The Sunflower has been adopted internationally by transport related organisations as well as some other organisations including, universities, sports clubs, sports stadiums and financial organisations. Hidden Disabilities also offer an interactive route planner on their website that catalogues establishments where the sunflower symbol is recognized.

It has been adopted by airports in Australia, Bahamas, Belgium, Canada, Caribbean, Colombia, Croatia, Cyprus, Denmark, Finland, Germany, Iceland, Ireland, India, Italy, Japan, Lithuania, New Zealand, Peru, Poland, Singapore, Sweden, Turkey, The Netherlands, UAE and the US, as well as in the UK.

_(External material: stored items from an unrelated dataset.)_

theorem coilHoldSet_only : Completes .coilHoldSet s (Only [.due, .prot] s) :=
  ⟨_, rfl, (take_only s _).after (l := [.due, .prot])
    (.ite ((withProt_only _ _).trans (refreshAlarm_only _)).grow (.refl _ _))⟩

theorem coilHoldClear_only : Completes .coilHoldClear s (Only [.due, .prot] s) :=
  ⟨_, rfl, (take_only s _).after (l := [.due, .prot]) (.ite (.refl _ _)
    (.ite ((withProt_only _ _).after ((setPermit_only _ _).step (refreshAlarm_only _)))
      ((withProt_only _ _).trans (refreshAlarm_only _)).grow))⟩

theorem supplyWarning_only : Completes .supplyWarning s (Only [.due, .pins, .meter, .line, .prot] s) :=
  ⟨_, rfl, ((take_only s _).after (l := [.due, .pins, .meter, .line, .prot]) (withPins_only _ _).grow).trans
    (.ite ((withProt_only _ _).after (raise_only _ _)).grow (.refl _ _))⟩

theorem supplyRecovery_only : Completes .supplyRecovery s (Only [.due, .pins, .prot] s) :=
  ⟨_, rfl, ((take_only s _).after (l := [.due, .pins, .prot]) (withPins_only _ _).grow).trans
    (.ite ((withProt_only _ _).after (clear_only _ _)).grow (.refl _ _))⟩

theorem refusalBlinkEnd_only : Completes .refusalBlinkEnd s (Only [.due, .prot] s) := by
  refine ⟨_, rfl, (take_only s .refusalBlinkEnd).after (l := [.due, .prot]) ?_⟩
  split
  · exact (withProt_only _ _).grow
  · exact .refl _ _

theorem alarmFlash_only : Completes .alarmFlash s (Only [.due, .prot] s) :=
  ⟨_, rfl, (take_only s _).after (l := [.due, .prot])
    (.ite (withProt_only _ _).grow (.ite (withProt_only _ _).grow (.refl _ _)))⟩

/-! ### Coil building -/

theorem coilRunningEntry_only : Completes .coilRunningEntry s (Only [.due, .meter, .line, .coil, .store] s) :=
  ⟨_, rfl, (take_only s _).after (l := [.due, .meter, .line, .coil, .store]) (.ite (.refl _ _)
    (.ite (.ite (openCoil_only _) (.refl _ _)) (.ite (.refl _ _) (withCoil_only _ _).grow)))⟩

theorem cutRequest_only : Completes .cutRequest s (Only [.due, .coil] s) := by
  refine ⟨_, rfl, (take_only s .cutRequest).after (l := [.due, .coil]) ?_⟩
  split
  · exact .ite (.refl _ _) (.ite (.ite (.refl _ _) (endCoil_only _ _ _)) (.ite (startCut_only _ _) (.refl _ _)))
  · exact .refl _ _

theorem restTimerExpiry_only : Completes .restTimerExpiry s (Only [.due, .coil] s) := by
  refine ⟨_, rfl, (take_only s .restTimerExpiry).after (l := [.due, .coil]) ?_⟩
  split
  · exact .ite (.ite (startWaitingCut_only _ _) (restAgain_only _).grow) (.refl _ _)
  · exact .refl _ _

theorem cutDriveStart_only : Completes .cutDriveStart s (Only [.due, .channels, .coil] s) :=
  ⟨_, rfl, (Only.ite (take_only s _).grow (driveChannel_only s 7).grow).step (setOpen_only _ _)⟩

theorem cutPulseExpiry_only : Completes .cutPulseExpiry s (Only [.due, .channels, .coil] s) := by
  refine ⟨_, rfl, (take_only s .cutPulseExpiry).after ?_⟩
  refine (takeExpiry_only _ (s.due.contains .cutPulseExpiry) 7 .pulse).after (l := [.due, .channels, .coil]) ?_
  split
  · exact .ite (withCoil_only _ _).grow (.refl _ _)
  · exact .refl _ _

theorem cutTimerExpiry_only : Completes .cutTimerExpiry s (Only [.due, .coil] s) := by
  refine ⟨_, rfl, (take_only s .cutTimerExpiry).after (l := [.due, .coil]) ?_⟩
  split
  · exact .ite ((withCoil_only _ _).after (l := [.due, .coil]) (emit_only _ _).grow) (withCoil_only _ _).grow
  · exact .refl _ _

In 2024, Lego announced that they have partnered with Hidden Disabilities Sunflower to produce minifigures with the sunflower lanyard.
===Ireland===
It has been adopted by Aer Lingus, Bank of Ireland, Irish Ferries, the Irish Rugby Football Union and The Square, Tallaght.
===New Zealand===
In April 2025, Nelson Airport in New Zealand officially joined the Hidden Disabilities Sunflower programme, offering sunflower lanyards to passengers who wish to discreetly indicate they have a hidden disability.

===Hong Kong===
It has been adopted by Hong Kong International Airport as well as by HSBC Bank.

===North America===
In Canada, airports that have adopted the Hidden Disabilities Sunflower include Montréal-Trudeau International Airport and Vancouver International Airport.

Airports in the United States that have adopted the Hidden Disabilities Sunflower include Tulsa International Airport and Central Illinois Regional Airport.

===South America===
In July 2023, Brazil sanctioned Law No. 14,624, which recognizes the Hidden Disabilities Sunflower as the national symbol for hidden disabilities. This law amends the Brazilian Law for the Inclusion (disability rights) (13.146/15) to provide for the use of the Sunflower lanyard by people with hidden disabilities.

===Switzerland===
The Hidden Disabilities Sunflower has been introduced on a trial basis by the Swiss Federal Railways (SBB) since May 2025 to offer additional support for passengers with invisible disabilities. The initiative is gradually gaining wider social recognition as well, with private organisations offering benefits or supportive services to Sunflower cardholders, for example discounted cinema entry or educational support services.

==Abuse of lanyards==
Hidden Disabilities Sunflower have criticised the resale of their products at inflated costs, and the sale of counterfeit products on websites including Amazon and eBay.

While some with hidden disabilities may be medically exempt from wearing a face covering, there were concerns raised during the COVID-19 pandemic that the lanyards were being abused by non-disabled people solely for the purposes of avoiding wearing a face covering. Such use was criticized by Hidden Disabilities Sunflower, who have stated that only people who consider themselves to have a hidden disability (whether diagnosed or not) should wear the lanyard.